------ Input ------
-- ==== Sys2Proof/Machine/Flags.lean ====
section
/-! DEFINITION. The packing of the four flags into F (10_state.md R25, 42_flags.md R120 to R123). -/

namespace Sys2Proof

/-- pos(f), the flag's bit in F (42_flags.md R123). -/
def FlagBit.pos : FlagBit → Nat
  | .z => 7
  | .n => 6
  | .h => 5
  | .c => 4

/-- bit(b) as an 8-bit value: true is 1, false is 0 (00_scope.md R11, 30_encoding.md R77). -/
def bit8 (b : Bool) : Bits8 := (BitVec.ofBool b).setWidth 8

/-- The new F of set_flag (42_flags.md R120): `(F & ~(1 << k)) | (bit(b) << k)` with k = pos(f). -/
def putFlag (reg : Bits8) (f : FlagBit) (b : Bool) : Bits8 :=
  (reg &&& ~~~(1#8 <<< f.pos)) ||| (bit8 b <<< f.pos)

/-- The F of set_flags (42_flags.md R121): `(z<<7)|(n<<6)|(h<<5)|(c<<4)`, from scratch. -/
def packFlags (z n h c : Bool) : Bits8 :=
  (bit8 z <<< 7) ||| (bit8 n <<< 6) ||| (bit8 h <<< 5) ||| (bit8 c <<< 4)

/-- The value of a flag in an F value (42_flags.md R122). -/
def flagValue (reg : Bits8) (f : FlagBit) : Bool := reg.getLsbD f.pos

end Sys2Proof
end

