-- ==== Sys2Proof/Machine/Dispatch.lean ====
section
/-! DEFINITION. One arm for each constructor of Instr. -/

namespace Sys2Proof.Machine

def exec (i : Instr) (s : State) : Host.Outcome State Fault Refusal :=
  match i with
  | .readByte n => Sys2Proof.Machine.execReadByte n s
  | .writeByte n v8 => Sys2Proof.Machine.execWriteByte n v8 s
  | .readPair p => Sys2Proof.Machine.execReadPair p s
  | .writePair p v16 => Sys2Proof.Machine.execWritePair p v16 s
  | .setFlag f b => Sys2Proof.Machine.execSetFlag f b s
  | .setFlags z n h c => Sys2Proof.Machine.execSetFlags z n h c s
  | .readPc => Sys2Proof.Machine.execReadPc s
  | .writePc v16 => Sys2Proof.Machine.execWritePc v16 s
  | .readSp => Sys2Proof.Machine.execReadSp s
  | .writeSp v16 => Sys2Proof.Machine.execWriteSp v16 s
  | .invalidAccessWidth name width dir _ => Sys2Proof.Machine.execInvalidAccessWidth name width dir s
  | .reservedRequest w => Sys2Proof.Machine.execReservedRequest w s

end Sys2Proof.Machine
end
------
Problem description ->
Above are the records; copy every line in them that holds the word "FlagBit".

Exercise result ->
def FlagBit.pos : FlagBit → Nat
def putFlag (reg : Bits8) (f : FlagBit) (b : Bool) : Bits8 :=
def flagValue (reg : Bits8) (f : FlagBit) : Bool := reg.getLsbD f.pos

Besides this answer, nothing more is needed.